[Work instruction] Reproduce exactly, from the data that follows, the line with "the encodings of", the line with "def s64 : State", and every line that lies between them.

[Task material]

-*-*-

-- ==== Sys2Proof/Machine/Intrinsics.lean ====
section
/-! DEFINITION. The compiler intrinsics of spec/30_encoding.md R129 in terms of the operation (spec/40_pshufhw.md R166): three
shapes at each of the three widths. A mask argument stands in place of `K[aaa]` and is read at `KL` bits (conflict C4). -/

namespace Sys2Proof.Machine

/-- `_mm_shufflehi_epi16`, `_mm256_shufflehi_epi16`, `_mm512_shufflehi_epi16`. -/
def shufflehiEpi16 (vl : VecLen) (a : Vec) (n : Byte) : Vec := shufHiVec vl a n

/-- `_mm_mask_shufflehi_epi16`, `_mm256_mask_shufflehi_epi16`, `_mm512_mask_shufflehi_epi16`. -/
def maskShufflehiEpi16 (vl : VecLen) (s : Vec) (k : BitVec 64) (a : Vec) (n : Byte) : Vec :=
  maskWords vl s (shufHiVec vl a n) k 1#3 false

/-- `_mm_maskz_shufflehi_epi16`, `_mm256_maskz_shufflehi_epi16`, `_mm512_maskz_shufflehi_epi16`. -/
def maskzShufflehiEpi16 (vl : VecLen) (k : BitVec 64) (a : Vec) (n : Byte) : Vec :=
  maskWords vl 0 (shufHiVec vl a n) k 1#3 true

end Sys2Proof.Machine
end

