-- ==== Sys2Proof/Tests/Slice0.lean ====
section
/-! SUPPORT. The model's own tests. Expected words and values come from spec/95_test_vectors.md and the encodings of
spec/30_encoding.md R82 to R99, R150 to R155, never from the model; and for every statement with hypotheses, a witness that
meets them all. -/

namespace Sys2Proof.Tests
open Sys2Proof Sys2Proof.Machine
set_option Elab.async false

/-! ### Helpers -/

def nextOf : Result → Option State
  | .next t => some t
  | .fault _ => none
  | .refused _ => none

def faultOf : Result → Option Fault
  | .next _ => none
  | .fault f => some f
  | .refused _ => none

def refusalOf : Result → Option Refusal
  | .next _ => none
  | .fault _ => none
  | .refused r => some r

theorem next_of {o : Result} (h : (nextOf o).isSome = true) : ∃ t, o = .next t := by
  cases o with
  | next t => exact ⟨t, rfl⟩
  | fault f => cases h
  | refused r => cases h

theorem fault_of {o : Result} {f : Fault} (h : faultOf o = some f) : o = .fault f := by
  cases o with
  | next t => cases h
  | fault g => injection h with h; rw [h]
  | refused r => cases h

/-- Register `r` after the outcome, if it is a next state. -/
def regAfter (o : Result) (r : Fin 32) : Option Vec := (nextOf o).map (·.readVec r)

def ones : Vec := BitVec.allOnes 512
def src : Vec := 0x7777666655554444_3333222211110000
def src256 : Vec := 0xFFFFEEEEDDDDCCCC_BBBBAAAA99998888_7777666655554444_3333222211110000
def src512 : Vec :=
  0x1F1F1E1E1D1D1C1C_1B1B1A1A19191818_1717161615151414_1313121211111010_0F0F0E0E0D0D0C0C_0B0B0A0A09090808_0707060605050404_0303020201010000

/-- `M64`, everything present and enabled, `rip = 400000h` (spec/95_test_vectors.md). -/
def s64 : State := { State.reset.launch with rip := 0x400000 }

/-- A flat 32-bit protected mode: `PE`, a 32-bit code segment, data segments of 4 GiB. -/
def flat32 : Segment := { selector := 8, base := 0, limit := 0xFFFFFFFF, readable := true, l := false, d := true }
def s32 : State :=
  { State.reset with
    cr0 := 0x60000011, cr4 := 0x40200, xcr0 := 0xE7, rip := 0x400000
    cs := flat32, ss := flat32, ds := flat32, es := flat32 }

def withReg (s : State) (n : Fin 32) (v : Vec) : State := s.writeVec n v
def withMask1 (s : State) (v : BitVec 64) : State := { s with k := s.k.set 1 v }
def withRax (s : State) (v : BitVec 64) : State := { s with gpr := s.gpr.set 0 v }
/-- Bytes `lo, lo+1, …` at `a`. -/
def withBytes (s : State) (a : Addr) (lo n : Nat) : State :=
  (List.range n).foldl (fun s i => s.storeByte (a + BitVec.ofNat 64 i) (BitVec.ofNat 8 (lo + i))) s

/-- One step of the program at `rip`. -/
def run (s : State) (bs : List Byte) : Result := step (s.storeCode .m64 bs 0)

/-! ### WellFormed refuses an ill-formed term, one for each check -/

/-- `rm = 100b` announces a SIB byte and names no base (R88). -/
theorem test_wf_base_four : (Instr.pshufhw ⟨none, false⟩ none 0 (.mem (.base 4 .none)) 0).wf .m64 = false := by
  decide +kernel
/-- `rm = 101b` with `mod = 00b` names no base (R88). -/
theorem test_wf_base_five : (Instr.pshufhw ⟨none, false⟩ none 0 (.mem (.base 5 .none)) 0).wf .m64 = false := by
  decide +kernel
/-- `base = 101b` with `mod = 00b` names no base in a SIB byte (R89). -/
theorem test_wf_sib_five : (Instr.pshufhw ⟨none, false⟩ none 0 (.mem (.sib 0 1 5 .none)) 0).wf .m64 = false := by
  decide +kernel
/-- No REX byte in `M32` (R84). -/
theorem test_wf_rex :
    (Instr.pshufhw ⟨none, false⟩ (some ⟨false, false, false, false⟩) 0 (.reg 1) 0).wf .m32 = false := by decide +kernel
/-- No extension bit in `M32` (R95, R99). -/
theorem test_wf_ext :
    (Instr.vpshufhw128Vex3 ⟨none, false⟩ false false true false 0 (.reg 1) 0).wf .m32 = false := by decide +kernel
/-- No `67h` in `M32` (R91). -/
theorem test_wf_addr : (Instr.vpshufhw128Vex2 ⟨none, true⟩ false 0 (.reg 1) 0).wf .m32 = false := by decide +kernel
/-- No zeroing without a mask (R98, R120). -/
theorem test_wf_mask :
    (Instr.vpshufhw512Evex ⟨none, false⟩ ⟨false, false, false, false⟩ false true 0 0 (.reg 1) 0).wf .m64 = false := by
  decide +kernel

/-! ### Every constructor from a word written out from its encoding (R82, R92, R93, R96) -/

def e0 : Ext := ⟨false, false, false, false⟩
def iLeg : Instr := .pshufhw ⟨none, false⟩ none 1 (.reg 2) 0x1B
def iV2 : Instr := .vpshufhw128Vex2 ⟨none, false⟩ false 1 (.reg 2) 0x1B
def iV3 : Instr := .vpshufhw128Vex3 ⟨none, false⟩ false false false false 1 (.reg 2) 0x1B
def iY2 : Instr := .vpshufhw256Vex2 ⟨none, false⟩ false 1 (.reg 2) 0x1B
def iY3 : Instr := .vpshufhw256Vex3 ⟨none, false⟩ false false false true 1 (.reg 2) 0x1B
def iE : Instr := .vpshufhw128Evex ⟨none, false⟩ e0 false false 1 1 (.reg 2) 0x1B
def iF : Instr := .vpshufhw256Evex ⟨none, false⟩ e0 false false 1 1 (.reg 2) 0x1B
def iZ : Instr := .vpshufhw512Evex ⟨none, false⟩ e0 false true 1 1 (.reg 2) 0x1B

-*-*-

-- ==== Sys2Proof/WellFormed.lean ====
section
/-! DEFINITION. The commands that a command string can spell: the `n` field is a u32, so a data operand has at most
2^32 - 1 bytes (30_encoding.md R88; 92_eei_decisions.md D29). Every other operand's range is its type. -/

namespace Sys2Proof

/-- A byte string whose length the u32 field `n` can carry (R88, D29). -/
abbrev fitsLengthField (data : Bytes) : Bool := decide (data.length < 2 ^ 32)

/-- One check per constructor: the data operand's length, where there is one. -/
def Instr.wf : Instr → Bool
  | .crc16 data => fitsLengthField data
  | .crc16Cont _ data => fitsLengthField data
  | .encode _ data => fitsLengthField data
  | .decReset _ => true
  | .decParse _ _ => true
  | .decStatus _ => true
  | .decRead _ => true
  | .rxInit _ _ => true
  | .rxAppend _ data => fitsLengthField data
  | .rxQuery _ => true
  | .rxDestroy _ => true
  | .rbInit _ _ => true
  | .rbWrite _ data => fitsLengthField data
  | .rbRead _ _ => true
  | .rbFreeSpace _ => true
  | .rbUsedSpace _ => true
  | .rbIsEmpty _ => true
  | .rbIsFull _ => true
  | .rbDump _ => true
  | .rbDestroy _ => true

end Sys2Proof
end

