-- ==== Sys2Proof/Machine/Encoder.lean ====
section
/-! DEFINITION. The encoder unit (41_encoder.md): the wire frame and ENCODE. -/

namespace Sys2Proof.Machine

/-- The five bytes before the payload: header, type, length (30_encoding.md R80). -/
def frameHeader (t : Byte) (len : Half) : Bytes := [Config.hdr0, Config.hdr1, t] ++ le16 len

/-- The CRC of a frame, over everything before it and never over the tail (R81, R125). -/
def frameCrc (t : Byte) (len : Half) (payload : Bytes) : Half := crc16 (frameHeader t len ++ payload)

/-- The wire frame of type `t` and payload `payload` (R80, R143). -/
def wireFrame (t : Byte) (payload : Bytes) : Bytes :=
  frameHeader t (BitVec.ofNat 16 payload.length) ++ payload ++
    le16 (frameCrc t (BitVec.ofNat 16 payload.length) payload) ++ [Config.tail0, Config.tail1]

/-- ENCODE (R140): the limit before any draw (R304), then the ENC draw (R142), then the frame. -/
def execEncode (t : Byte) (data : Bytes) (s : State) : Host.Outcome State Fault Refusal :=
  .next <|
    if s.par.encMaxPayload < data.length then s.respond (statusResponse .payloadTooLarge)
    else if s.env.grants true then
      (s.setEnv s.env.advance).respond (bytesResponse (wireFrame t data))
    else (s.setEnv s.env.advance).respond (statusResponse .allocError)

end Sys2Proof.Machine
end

-*-*-

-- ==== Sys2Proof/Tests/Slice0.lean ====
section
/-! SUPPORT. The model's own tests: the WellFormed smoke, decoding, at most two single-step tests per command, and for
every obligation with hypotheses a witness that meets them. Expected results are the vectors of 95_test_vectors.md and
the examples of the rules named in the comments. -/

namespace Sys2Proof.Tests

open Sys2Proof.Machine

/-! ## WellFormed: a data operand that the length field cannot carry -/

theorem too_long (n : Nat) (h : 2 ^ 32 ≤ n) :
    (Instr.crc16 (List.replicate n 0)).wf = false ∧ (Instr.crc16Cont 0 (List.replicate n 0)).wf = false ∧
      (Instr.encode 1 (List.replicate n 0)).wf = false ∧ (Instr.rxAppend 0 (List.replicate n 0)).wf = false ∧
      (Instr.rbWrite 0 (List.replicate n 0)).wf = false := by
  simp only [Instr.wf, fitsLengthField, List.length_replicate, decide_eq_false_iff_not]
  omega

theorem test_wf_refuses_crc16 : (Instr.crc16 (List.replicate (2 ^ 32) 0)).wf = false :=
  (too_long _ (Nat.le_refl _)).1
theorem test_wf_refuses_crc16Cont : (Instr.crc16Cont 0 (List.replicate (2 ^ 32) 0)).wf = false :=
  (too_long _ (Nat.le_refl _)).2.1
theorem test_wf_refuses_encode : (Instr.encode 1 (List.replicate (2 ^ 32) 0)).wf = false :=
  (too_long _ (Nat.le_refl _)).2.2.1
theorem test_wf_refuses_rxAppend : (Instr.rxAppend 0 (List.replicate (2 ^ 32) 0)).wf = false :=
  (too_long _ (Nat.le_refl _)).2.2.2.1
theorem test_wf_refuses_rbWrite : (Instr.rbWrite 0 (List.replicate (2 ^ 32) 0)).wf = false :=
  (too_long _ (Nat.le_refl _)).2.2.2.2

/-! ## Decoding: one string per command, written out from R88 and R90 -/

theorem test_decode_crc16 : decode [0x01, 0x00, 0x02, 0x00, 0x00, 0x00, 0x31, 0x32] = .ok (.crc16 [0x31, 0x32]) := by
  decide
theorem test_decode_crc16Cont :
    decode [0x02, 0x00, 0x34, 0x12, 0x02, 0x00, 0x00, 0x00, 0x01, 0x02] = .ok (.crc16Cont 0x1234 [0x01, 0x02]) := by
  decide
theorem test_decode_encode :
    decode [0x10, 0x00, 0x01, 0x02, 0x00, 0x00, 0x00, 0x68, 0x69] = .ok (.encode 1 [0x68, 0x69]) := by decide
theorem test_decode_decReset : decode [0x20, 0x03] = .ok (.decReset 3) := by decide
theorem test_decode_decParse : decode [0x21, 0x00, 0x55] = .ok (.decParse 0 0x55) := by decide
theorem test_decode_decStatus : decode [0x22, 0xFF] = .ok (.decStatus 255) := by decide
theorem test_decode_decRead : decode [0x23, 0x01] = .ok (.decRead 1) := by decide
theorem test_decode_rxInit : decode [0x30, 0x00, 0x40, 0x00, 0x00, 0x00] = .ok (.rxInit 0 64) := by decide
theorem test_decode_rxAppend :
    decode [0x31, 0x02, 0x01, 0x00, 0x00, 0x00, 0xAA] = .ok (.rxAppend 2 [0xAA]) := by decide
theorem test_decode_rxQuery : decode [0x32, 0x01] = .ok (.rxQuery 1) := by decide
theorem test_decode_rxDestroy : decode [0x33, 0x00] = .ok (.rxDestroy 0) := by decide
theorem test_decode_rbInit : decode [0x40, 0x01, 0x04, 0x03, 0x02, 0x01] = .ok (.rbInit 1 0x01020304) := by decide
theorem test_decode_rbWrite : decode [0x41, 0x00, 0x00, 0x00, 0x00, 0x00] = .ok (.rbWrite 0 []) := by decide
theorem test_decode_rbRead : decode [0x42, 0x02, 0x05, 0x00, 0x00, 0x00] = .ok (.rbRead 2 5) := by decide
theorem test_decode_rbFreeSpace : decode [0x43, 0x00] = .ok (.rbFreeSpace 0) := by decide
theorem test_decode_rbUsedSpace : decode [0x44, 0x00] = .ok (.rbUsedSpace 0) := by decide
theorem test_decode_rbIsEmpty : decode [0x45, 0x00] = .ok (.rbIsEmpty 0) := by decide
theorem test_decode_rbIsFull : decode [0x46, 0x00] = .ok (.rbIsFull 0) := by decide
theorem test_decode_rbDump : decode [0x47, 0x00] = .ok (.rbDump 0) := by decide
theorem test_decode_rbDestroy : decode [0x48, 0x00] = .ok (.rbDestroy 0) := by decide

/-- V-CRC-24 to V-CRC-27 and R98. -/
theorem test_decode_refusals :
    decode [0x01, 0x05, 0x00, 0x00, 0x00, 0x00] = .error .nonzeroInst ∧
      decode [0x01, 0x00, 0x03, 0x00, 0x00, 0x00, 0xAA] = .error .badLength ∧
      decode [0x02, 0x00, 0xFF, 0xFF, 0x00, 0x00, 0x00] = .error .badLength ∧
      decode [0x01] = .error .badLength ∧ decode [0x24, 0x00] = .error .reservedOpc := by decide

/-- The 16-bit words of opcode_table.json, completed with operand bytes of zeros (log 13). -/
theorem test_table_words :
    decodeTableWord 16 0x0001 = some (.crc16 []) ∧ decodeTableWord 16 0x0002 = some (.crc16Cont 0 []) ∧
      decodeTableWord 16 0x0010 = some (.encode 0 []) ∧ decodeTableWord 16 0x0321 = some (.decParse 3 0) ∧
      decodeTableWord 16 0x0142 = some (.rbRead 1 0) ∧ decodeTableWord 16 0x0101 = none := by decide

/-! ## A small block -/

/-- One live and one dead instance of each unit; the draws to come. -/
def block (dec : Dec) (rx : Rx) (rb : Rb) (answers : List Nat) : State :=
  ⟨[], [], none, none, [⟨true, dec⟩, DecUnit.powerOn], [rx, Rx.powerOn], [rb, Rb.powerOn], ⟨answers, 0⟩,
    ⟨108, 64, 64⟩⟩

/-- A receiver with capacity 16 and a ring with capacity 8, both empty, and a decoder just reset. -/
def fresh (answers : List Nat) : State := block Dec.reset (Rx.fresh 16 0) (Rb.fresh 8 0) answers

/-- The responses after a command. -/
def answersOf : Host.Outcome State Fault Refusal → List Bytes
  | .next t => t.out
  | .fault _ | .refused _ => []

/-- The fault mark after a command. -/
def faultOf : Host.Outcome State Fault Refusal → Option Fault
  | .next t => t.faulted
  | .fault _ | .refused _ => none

-*-*-

[Written response]
/-! SUPPORT. The model's own tests. Expected words and values come from spec/95_test_vectors.md and the encodings of
spec/30_encoding.md R82 to R99, R150 to R155, never from the model; and for every statement with hypotheses, a witness that
meets them all. -/

namespace Sys2Proof.Tests
open Sys2Proof Sys2Proof.Machine
set_option Elab.async false

/-! ### Helpers -/

def nextOf : Result → Option State
  | .next t => some t
  | .fault _ => none
  | .refused _ => none

def faultOf : Result → Option Fault
  | .next _ => none
  | .fault f => some f
  | .refused _ => none

def refusalOf : Result → Option Refusal
  | .next _ => none
  | .fault _ => none
  | .refused r => some r

theorem next_of {o : Result} (h : (nextOf o).isSome = true) : ∃ t, o = .next t := by
  cases o with
  | next t => exact ⟨t, rfl⟩
  | fault f => cases h
  | refused r => cases h

theorem fault_of {o : Result} {f : Fault} (h : faultOf o = some f) : o = .fault f := by
  cases o with
  | next t => cases h
  | fault g => injection h with h; rw [h]
  | refused r => cases h

/-- Register `r` after the outcome, if it is a next state. -/
def regAfter (o : Result) (r : Fin 32) : Option Vec := (nextOf o).map (·.readVec r)

def ones : Vec := BitVec.allOnes 512
def src : Vec := 0x7777666655554444_3333222211110000
def src256 : Vec := 0xFFFFEEEEDDDDCCCC_BBBBAAAA99998888_7777666655554444_3333222211110000
def src512 : Vec :=
  0x1F1F1E1E1D1D1C1C_1B1B1A1A19191818_1717161615151414_1313121211111010_0F0F0E0E0D0D0C0C_0B0B0A0A09090808_0707060605050404_0303020201010000

/-- `M64`, everything present and enabled, `rip = 400000h` (spec/95_test_vectors.md). -/
def s64 : State := { State.reset.launch with rip := 0x400000 }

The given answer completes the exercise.